Doch ich nahm es über mein Suchen wahr. Ich merkte, dass ich, statt mich auf das kommende Gebet vorzubereiten, mich nur noch suchend im Raum umsah. Mir war dabei nicht bewusst, was meine Augen suchten. Erst allmählich wurde mir klar, dass ich nach einem Ankerpunkt für meine Ausrichtung auf Gott suchte. In meiner Gebetsecke zu Hause habe ich ein kleines Standkreuz aus Olivenholz, das ich vom Monte Cassino nach Hause gebracht hatte. Darauf richte ich meinen Blick, bevor ich mich in Mediation und Gebet vertiefe. Das Fehlen dieses Symbols irritierte mich also damals und noch viel mehr irritierte mich diese Irritation. Nie zuvor war mir das bewusstgeworden. Kaum erkannte ich dies, konnte ich mich gut ohne dieses Symbol auf Gott ausrichten.
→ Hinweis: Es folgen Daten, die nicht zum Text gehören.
/-! ### The tuple least good in objective 0 -/

/-- The search of `worst` stays with w while no further tuple is less good. -/
theorem foldl_worse_of_least (f : Front) (w : FTuple) (l : List FTuple) (h : ∀ y ∈ l, f.cmp 0 w y ≤ 0) :
    l.foldl (fun b x => if f.cmp 0 x b < 0 then x else b) w = w := by
  induction l with
  | nil => rfl
  | cons y r ih =>
    have hy : ¬ f.cmp 0 y w < 0 := by
      have := h y List.mem_cons_self
      rw [cmp_swap]; omega
    rw [List.foldl_cons, if_neg hy]
    exact ih fun z hz => h z (List.mem_cons_of_mem y hz)

theorem foldl_worse_mem (f : Front) (l : List FTuple) (t : FTuple) :
    l.foldl (fun b x => if f.cmp 0 x b < 0 then x else b) t ∈ t :: l := by
  induction l generalizing t with
  | nil => exact List.mem_cons_self
  | cons y r ih =>
    rw [List.foldl_cons]
    split
    · exact List.mem_cons_of_mem t (ih y)
    · exact List.cons_subset_cons t (List.subset_cons_self y r) (ih t)

/-- Objective 0 of a held tuple of l is a NaN, so that WORST0 has no order to go by (log 33). -/
def nanHeld (f : Front) (l : List FTuple) : Bool := !f.isI32 && l.any fun h => (f.val (h.obj[0]?.getD 0)).isNan

theorem not_nanHeld (f : Front) (l : List FTuple)
    (h : f.isI32 = true ∨ ∀ y ∈ l, (f.val (y.obj[0]?.getD 0)).isNan = false) : ¬ f.nanHeld l = true := by
  rcases h with h | h
  · simp [nanHeld, h]
  · have hany : (l.any fun y => (f.val (y.obj[0]?.getD 0)).isNan) = false :=
      List.any_eq_false.mpr fun y hy => Bool.eq_false_iff.mp (h y hy)
    simp only [nanHeld, hany, Bool.and_false, Bool.false_eq_true, not_false_iff]

/-- `worst` finds a tuple of a list that is not empty. -/
theorem worst_mem (f : Front) (l : List FTuple) (h : l ≠ []) : ∃ w ∈ l, f.worst l = some w := by
  cases l with
  | nil => exact absurd rfl h
  | cons t r => exact ⟨_, f.foldl_worse_mem r t, rfl⟩

/-- `worst` is w where w is less good than every tuple before it and no better than any behind it. -/
theorem worst_append_cons (f : Front) (p q : List FTuple) (w : FTuple) (hp : ∀ y ∈ p, f.cmp 0 w y < 0)
    (hq : ∀ y ∈ q, f.cmp 0 w y ≤ 0) : f.worst (p ++ w :: q) = some w := by
  cases p with
  | nil => exact congrArg some (f.foldl_worse_of_least w q hq)
  | cons t r =>
    have hb := hp _ (f.foldl_worse_mem r t)
    simp only [List.cons_append, worst, List.foldl_append, List.foldl_cons, if_pos hb]
    exact congrArg some (f.foldl_worse_of_least w q hq)

end Front

namespace State

/-! ### What WORST0 removes (R208) -/

theorem displace_of_worst (s : State) {f : Front} {l : List FTuple} {w : FTuple} (hn : ¬ f.nanHeld l = true)
    (hw : f.worst l = some w) : s.displace f l = l.erase w := by
  rw [Front.nanHeld] at hn
  rw [displace, if_neg hn, hw]

/-- Of the held tuples WORST0 removes exactly one. -/
theorem displace_eq_eraseIdx (s : State) (f : Front) (l : List FTuple) (h : l ≠ []) :
    ∃ i, i < l.length ∧ s.displace f l = l.eraseIdx i := by
  by_cases hn : f.nanHeld l = true
  · exact ⟨_, Nat.mod_lt _ (List.length_pos_iff.mpr h), if_pos hn⟩
  · obtain ⟨w, hmem, hw⟩ := f.worst_mem l h
    exact ⟨l.idxOf w, List.idxOf_lt_length_of_mem hmem, (s.displace_of_worst hn hw).trans (List.erase_eq_eraseIdx_of_idxOf rfl)⟩

/-- Where objective 0 compares, that one is the oldest of the least good. -/
theorem displace_of_least (s : State) (f : Front) (l : List FTuple) (i : Nat) (w : FTuple)
    (hn : f.isI32 = true ∨ ∀ h ∈ l, (f.val (h.obj[0]?.getD 0)).isNan = false) (hi : l[i]? = some w)
    (hw : ∀ j y, l[j]? = some y → f.cmp 0 w y < 0 ∨ f.cmp 0 w y = 0 ∧ i ≤ j) : s.displace f l = l.eraseIdx i := by
  obtain ⟨hlt, hget⟩ := List.getElem?_eq_some_iff.mp hi
  have hsplit : l = l.take i ++ w :: l.drop (i + 1) := by
    rw [← hget, List.getElem_cons_drop, List.take_append_drop]
  have hbefore : ∀ y ∈ l.take i, f.cmp 0 w y < 0 := fun y hy => by
    obtain ⟨j, hj, rfl⟩ := List.mem_take_iff_getElem.mp hy
    have := hw j _ (List.getElem?_eq_getElem (by omega))
    omega
  have hbehind : ∀ y ∈ l.drop (i + 1), f.cmp 0 w y ≤ 0 := fun y hy => by
    obtain ⟨j, hj⟩ := List.mem_iff_getElem?.mp (List.mem_of_mem_drop hy)
    have := hw j y hj
    omega
  have hnotin : w ∉ l.take i := fun h => by
    have h0 := hbefore w h
    have := f.cmp_swap 0 w w
    omega
  have hworst : f.worst l = some w := by
    rw [hsplit]; exact f.worst_append_cons _ _ w hbefore hbehind
  calc s.displace f l = l.erase w := s.displace_of_worst (f.not_nanHeld l hn) hworst
    _ = (l.take i ++ w :: l.drop (i + 1)).erase w := by rw [← hsplit]
    _ = l.take i ++ l.drop (i + 1) := by rw [List.erase_append_right _ hnotin, List.erase_cons_head]
    _ = l.eraseIdx i := (List.eraseIdx_eq_take_drop_succ l i).symm

/-! ### The branches of the insertion rule (R208) -/

theorem insert_of_nan (s : State) (f : Front) (t : FTuple) (h : f.nanArrival t = true) :
    s.insert f t = some (s, f, true) := if_pos h

theorem insert_of_dominated (s : State) (f : Front) (t : FTuple) (hn : ¬ f.nanArrival t = true)
    (hd : ∃ h ∈ f.tuples, f.dominates h t = true) : s.insert f t = some (s, f, false) :=
  (if_neg hn).trans (if_pos (List.any_eq_true.mpr hd))

theorem insert_of_equal (s : State) (f : Front) (t : FTuple) (hn : ¬ f.nanArrival t = true)
    (hd : ∀ h ∈ f.tuples, ¬ f.dominates h t = true) (hk : f.keepAll = false)
    (he : ∃ h ∈ f.tuples, f.equals h t = true) : s.insert f t = some (s, f, false) := by
  have hd' : ¬ (f.tuples.any fun h => f.dominates h t) = true := by simpa using hd
  have he' : (!f.keepAll && f.tuples.any fun h => f.equals h t) = true := by simpa [hk] using he
  exact (if_neg hn).trans ((if_neg hd').trans (if_pos he'))
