-- ==== Sys2Proof/Machine/State.lean ====
section
/-! DEFINITION. The state of the block as plain data: every register, queue, counter and mode the manual names, and the
queue of waiting commands. Reset values follow the manual's Reset columns; the others are named in the log. -/

namespace Sys2Proof.Machine

/-- Memory: (address, byte) pairs with strictly rising addresses; an unlisted byte reads 0 (R315 for the scratchpad;
log 3 for host memory), and no 0 is listed. -/
abbrev Mem := List Host.Cell

/-- Status codes are the 16-bit codes of R76. -/
abbrev Status := Nat

/-- Reset, root-lock and boot conditions (R21, R24, R25, R55, R471). -/
structure Rst where
  aoHeld : Bool
  porHeld : Bool
  rootLost : Bool
  aoStopped : Bool
  ctlReady : Bool
  bootFail : Bool
  bootCount : Nat
  deriving DecidableEq, Repr

/-- Fuses (R449) and the stepping code. Their contents are log 8. -/
structure Fuses where
  stepping : Nat
  deviceId : Nat
  deviceSecret : Nat
  vaultChecksum : Nat
  integratorKey : Nat
  mgmtAuthorityKey : Nat
  bootPa : Nat
  rollback : Nat
  options : Nat
  deriving DecidableEq, Repr

/-- A step-bound parameter value waiting for its step (R85). -/
structure PendParam where
  id : Nat
  step : Nat
  value : Nat
  deriving DecidableEq, Repr

/-- A reply record (R66). `order` is the command's place in the order taken; `first` marks the reply that frees the
command slot (R31), `entry` the one that frees a completion entry (R65). -/
structure Reply where
  tag : Nat
  status : Status
  opcode : Nat
  final : Bool
  kt : Nat
  r0 : Nat
  r1 : Nat
  r2 : Nat
  r3 : Nat
  order : Nat
  first : Bool
  entry : Bool
  deriving DecidableEq, Repr

/-- An event record (R77); `code` without the fatal bit. -/
structure Event where
  code : Nat
  fatal : Bool
  seq : Nat
  kt : Nat
  jobTag : Nat
  slot : Nat
  slotValid : Bool
  generation : Nat
  step : Nat
  unit : Nat
  detail : Nat
  deriving DecidableEq, Repr

/-- The merge summary (R81). -/
structure MergeSum where
  count : Nat
  lastSeq : Nat
  mask : Nat
  firstSeq : Nat
  kt : Nat
  deriving DecidableEq, Repr

/-- What the host reads on one 32-byte record (R35): a reply, an event, or the header bytes of R80's second record. -/
inductive Record where
  | reply (r : Reply)
  | event (e : Event)
  | header (bytes : List Byte)
  deriving DecidableEq, Repr

/-- Why a command is held: it has not started (`after`: R68, or MEM is out of service), brace (R94), the release instant
(R90). -/
inductive HoldWhy where
  | after
  | brace
  | release
  deriving DecidableEq, Repr

/-- A held command, whole. -/
structure Held where
  why : HoldWhy
  cmd : Packet
  io : Io
  arrival : List Nat
  tiles : Nat
  verdict : Verdict
  key : KeyVerdict
  order : Nat
  deriving DecidableEq, Repr

/-- An asynchronous command whose final reply is still to come (R64). -/
structure OpenCmd where
  tag : Nat
  opcode : Nat
  order : Nat
  jobScope : Bool
  deriving DecidableEq, Repr

/-- The Latch port and the reply stream. `owed`: an EV_LATCH_PARITY whose second record is owed (R80). `beat`: the beat the
host took last, and whether kw_reply_poison went with it (R28, R35). -/
structure Latch where
  free : Nat
  order : Nat
  completions : Nat
  replies : List Reply
  parity : List (Event × List Byte)
  opened : List OpenCmd
  held : List Held
  owed : Option (Event × List Byte)
  beat : List Record
  beatPoison : Bool
  deriving DecidableEq, Repr

/-- The event queue (R81). -/
structure EvQueue where
  seq : Nat
  fatal : List Event
  waitFatal : List Event
  other : List Event
  summary : Option MergeSum
  deriving DecidableEq, Repr

/-- Job states (R90). -/
inductive JobState where
  | closed
  | opened
  | starting
  | running
  | draining
  | faulted
  deriving DecidableEq, Repr

/-- The job descriptor (R98). -/
structure JobDesc where
  nMembers : Nat
  kMax : Nat
  bMax : Nat
  hMax : Nat
  nLayers : Nat
  rxWindows : Nat
  tileFmt : Nat
  rxPool : Nat
  deterministic : Bool
  stochRound : Bool
  d : Nat
  memberVa : Nat
  krKib : Nat
  dumpVa : Nat
  dumpBytes : Nat
  seed : Nat
  deriving DecidableEq, Repr

/-- The job (R90, R99). `closeCmd` and `startCmd` are the outstanding JOB_CLOSE and JOB_START. -/
structure Job where
  st : JobState
  tag : Nat
  desc : JobDesc
  members : List Nat
  listCrc : Nat
  startCmd : Option OpenCmd
  release : Nat
  closeCmd : Option OpenCmd
  closeAbort : Bool
  closeFence : Bool
  closeDrops : Nat
  topStep : Option Nat
  lastDone : Nat
  faultKt : Nat
  deriving DecidableEq, Repr

/-- A layer image as loaded (R102), without its entries, which lie in the Keyring copies. -/
structure Layer where
  layer : Nat
  nExperts : Nat
  k : Nat
  nGroups : Nat
  gKeep : Nat
  groupRank : Bool
  norm : Nat
  gate : Bool
  renorm : Bool
  exitEn : Bool
  routerSrc : Bool
  shared : Bool
  keepBias : Bool
  inFmt : Nat
  wFmt : Nat
  biasGroup : Nat
  logitScale : Nat
  eps : Nat
  routeScale : Nat
  exitThresh : Nat
  wAddr : Nat
  gain : List Nat
  offset : List Nat
  deriving DecidableEq, Repr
Das Kreuz, es ist in meinem Innern. Es verläuft in der Senkrechten über mein Rückgrat und in der Waagerechten von Schulter zu Schulter. Als gläubiger Christ nehme ich Haltung ein. Ich stehe aufrecht und gestärkt in der Gegenwart Gottes. Das Kreuz ist wichtig für mich. Deshalb reagiere ich auf die Nachricht aus Bayern mit einem starken, inneren Wiederstand. Die gleiche Reaktion übrigens, wie auf die Diskussion über die Abschaffung der Gipfelkreuze und beim Minarett – Verbot.

Menschen die glauben, sehen in ihren Symbolen Zeichen für Ihre Hoffnung, für Ihren Weg zu einem gelingenden Leben. Sie wenden sie nicht an um andere auszugrenzen, um andere zu verletzen. Das ist nicht Glaube, das ist Instrumentalisierung von Symbolen. Es ist ein Missbrauch zur Kommunikation von gewalttätigen Inhalten die ausgrenzen, verdrängen und vernichten wollen. Das hat mit Glauben nichts zu tun.

Was hilft ein in Bayern aufgehängtes Kreuz, wenn es dem, der es an die Wand nagelt nichts bedeutet? Er es nur als ein Zeichen gegen Menschen, gegen Glaubensfreiheit und gegen die Würde des Einzelnen missbraucht?

Es wird gefährlich und ich frage mich, wie lange es dauert, bis dieses Kreuz zum Bösen mutieren wird. In wieweit wird diese Gefahr von den Befürwortern und Beifallklatschern in Kauf genommen? Ich kann nicht umhin zu befürchten, dass es genau so kalkuliert wurde. Dazu passt der Artikel den ich vor kurzem gelesen habe. Es war ein Augenzeugenbericht eines Holocoustüberlebenden der zur Zeit der Annektion durch die Nazis in einem österreichischen Dorf lebte. Er sagte darin, dass ihm am meisten blieb, wie über Nacht plötzlich an allen Fenstern des Dorfes die Hackenkreuz-Flagge hing. Und dass dies vor allem etwas aussagte: Die Flaggen waren schon lange vorher da. Sie waren da und warteten darauf aufgehängt werden zu können.

In Bayern ist jetzt in jedem öffentlichen Gebäude ein Nagel eingeschlagen. Was wird in Zukunft daran hängen?